-- ==== Sys2Proof/Machine/Flags.lean ====
section
/-! DEFINITION. The hardware has no flags (R26): BN and BZ compute their conditions from ACC when they execute. -/

namespace Sys2Proof.Machine

/-- The condition of BN: `s16(ACC) < 0` (R101). -/
def accNegative (s : State) : Bool := decide (s16 s.acc < 0)

/-- The condition of BZ: `ACC == 0` (R102). -/
def accZero (s : State) : Bool := decide (s.acc = 0)

end Sys2Proof.Machine
end

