-- ==== Sys2Proof/Machine/Core.lean ====
section
/-! DEFINITION. The machine as the host's interface takes it. -/

def Sys2Proof.core : Host.Core :=
  { State := Sys2Proof.Machine.State
    Fault := Sys2Proof.Machine.Fault
    Refusal := Sys2Proof.Machine.Refusal
    step := Sys2Proof.Machine.step
    reset := Sys2Proof.Machine.State.reset }
end

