-- ==== Sys2Proof/Laws/PerInstr.lean ====
section
/-! SUPPORT. The per-instruction family `EncodedFields`: what the two fields of an instruction's Word hold (R54, R55). -/

namespace Sys2Proof.Laws.EncodedFields

/-- The Word of an instruction holds its mnemonic's OPC value in bits 15..8 and its operand byte in bits 7..0, for every OPC. -/
def Statement (i : Instr) : Prop :=
  ∀ opc : Opc, opcodeOf (encode opc i) = opc.value i.mnemonic ∧ operandOf (encode opc i) = i.operand

theorem fields (i : Instr) : Statement i := fun _ =>
  ⟨Sys2Proof.Machine.opcodeOf_packWord _ _, Sys2Proof.Machine.operandOf_packWord _ _⟩

theorem rdi (a : Byte) : Statement (.rdi a) := fields _
theorem rds (a : Byte) : Statement (.rds a) := fields _
theorem prti (a : Byte) : Statement (.prti a) := fields _
theorem prts (a : Byte) : Statement (.prts a) := fields _
theorem b (a : Byte) : Statement (.b a) := fields _
theorem bn (a : Byte) : Statement (.bn a) := fields _
theorem bz (a : Byte) : Statement (.bz a) := fields _
theorem halt (x : Byte) : Statement (.halt x) := fields _

end Sys2Proof.Laws.EncodedFields
end

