-- ==== Sys2Proof/Laws/Run.lean ====
section
/-! SUPPORT. Runs of the machine: one step at a time, the induction over a run packaged once, and the parts of a step that
fetches (R85, R87). -/

namespace Sys2Proof.Machine

theorem run_succ_of_next (M : Host.Core) {k : Nat} {s t : M.State} (h : M.step s = .next t) :
    M.run (k + 1) s = M.run k t := by
  simp only [Host.Core.run, h]

theorem run_succ_cases (M : Host.Core) {k : Nat} {s t : M.State} (h : M.run (k + 1) s = .next t) :
    ∃ u, M.step s = .next u ∧ M.run k u = .next t := by
  rcases hs : M.step s with u | r | r
  · exact ⟨u, rfl, by simpa only [Host.Core.run, hs] using h⟩
  · simp only [Host.Core.run, hs] at h
    cases h
  · simp only [Host.Core.run, hs] at h
    cases h

theorem core_run_zero (s : State) : Sys2Proof.core.run 0 s = .next s := rfl

theorem core_run_succ_of_next {k : Nat} {s t : State} (h : step s = .next t) :
    Sys2Proof.core.run (k + 1) s = Sys2Proof.core.run k t :=
  run_succ_of_next Sys2Proof.core h

theorem core_run_succ_cases {k : Nat} {s t : State} (h : Sys2Proof.core.run (k + 1) s = .next t) :
    ∃ u, step s = .next u ∧ Sys2Proof.core.run k u = .next t :=
  run_succ_cases Sys2Proof.core h

/-- What holds at the start of a run and is kept by every step holds of every state the run reaches. -/
theorem Reaches.induct {P : State → Prop} (hstep : ∀ s t, P s → step s = .next t → P t) {s t : State}
    (hr : Reaches s t) (h0 : P s) : P t := by
  obtain ⟨k, hk⟩ := hr
  induction k generalizing s with
  | zero => rw [core_run_zero] at hk; cases hk; exact h0
  | succ k ih =>
    obtain ⟨u, hu, hk'⟩ := core_run_succ_cases hk
    exact ih (hstep s u h0 hu) hk'

/-! ### A step that fetches -/

theorem fetchable_iff {s : State} :
    s.fetchable = true ↔
      s.run = .running ∧ s.hold = false ∧ s.ip.toNat ≤ 99 ∧ drawAllows 1 s.storeDraw = true := by
  simp [State.fetchable, and_assoc]

theorem fetch_of_fetchable {s : State} (h : s.fetchable = true) : fetch s = .ok () s.afterFetch := by
  obtain ⟨-, -, h3, h4⟩ := fetchable_iff.mp h
  rw [fetch_ok h3 h4]; rfl

theorem step_of_fetchable {s : State} (h : s.fetchable = true) : step s = execute s.afterFetch := by
  obtain ⟨h1, h2, -, -⟩ := fetchable_iff.mp h
  simp [step, cycle, h1, h2, fetch_of_fetchable h]

theorem execute_of_decode {s t : State} {i : Instr} (hd : dispatchSettled s.cfg.opc s.ir = true)
    (hi : decode s.cfg.opc s.ir = .ok i) (ht : exec i s = .next t) : execute s = .next (advance t) := by
  simp [execute, hd, hi, ht]

theorem execute_illegal {s : State} {e : DecodeError} (hd : dispatchSettled s.cfg.opc s.ir = true)
    (hi : decode s.cfg.opc s.ir = .error e) : execute s = .next (s.raise (.illegalOpcode s.ip s.ir)) := by
  simp [execute, hd, hi]

end Sys2Proof.Machine
end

◇ ◇ ◇

▶ _PROBLEM DESCRIPTION_: Starting at the line above that contains "end Sys2Proof.Laws.EncodedFields", repeat each line exactly up to and including the line that contains "run reaches. -/", and stop there.

▶ _ANSWER TO THIS PROBLEM_:
end Sys2Proof.Laws.EncodedFields
end

-- ==== Sys2Proof/Laws/Run.lean ====
section
/-! SUPPORT. Runs of the machine: one step at a time, the induction over a run packaged once, and the parts of a step that
fetches (R85, R87). -/

namespace Sys2Proof.Machine

theorem run_succ_of_next (M : Host.Core) {k : Nat} {s t : M.State} (h : M.step s = .next t) :
    M.run (k + 1) s = M.run k t := by
  simp only [Host.Core.run, h]

theorem run_succ_cases (M : Host.Core) {k : Nat} {s t : M.State} (h : M.run (k + 1) s = .next t) :
    ∃ u, M.step s = .next u ∧ M.run k u = .next t := by
  rcases hs : M.step s with u | r | r
  · exact ⟨u, rfl, by simpa only [Host.Core.run, hs] using h⟩
  · simp only [Host.Core.run, hs] at h
    cases h
  · simp only [Host.Core.run, hs] at h
    cases h

theorem core_run_zero (s : State) : Sys2Proof.core.run 0 s = .next s := rfl

theorem core_run_succ_of_next {k : Nat} {s t : State} (h : step s = .next t) :
    Sys2Proof.core.run (k + 1) s = Sys2Proof.core.run k t :=
  run_succ_of_next Sys2Proof.core h

theorem core_run_succ_cases {k : Nat} {s t : State} (h : Sys2Proof.core.run (k + 1) s = .next t) :
    ∃ u, step s = .next u ∧ Sys2Proof.core.run k u = .next t :=
  run_succ_cases Sys2Proof.core h

/-- What holds at the start of a run and is kept by every step holds of every state the run reaches. -/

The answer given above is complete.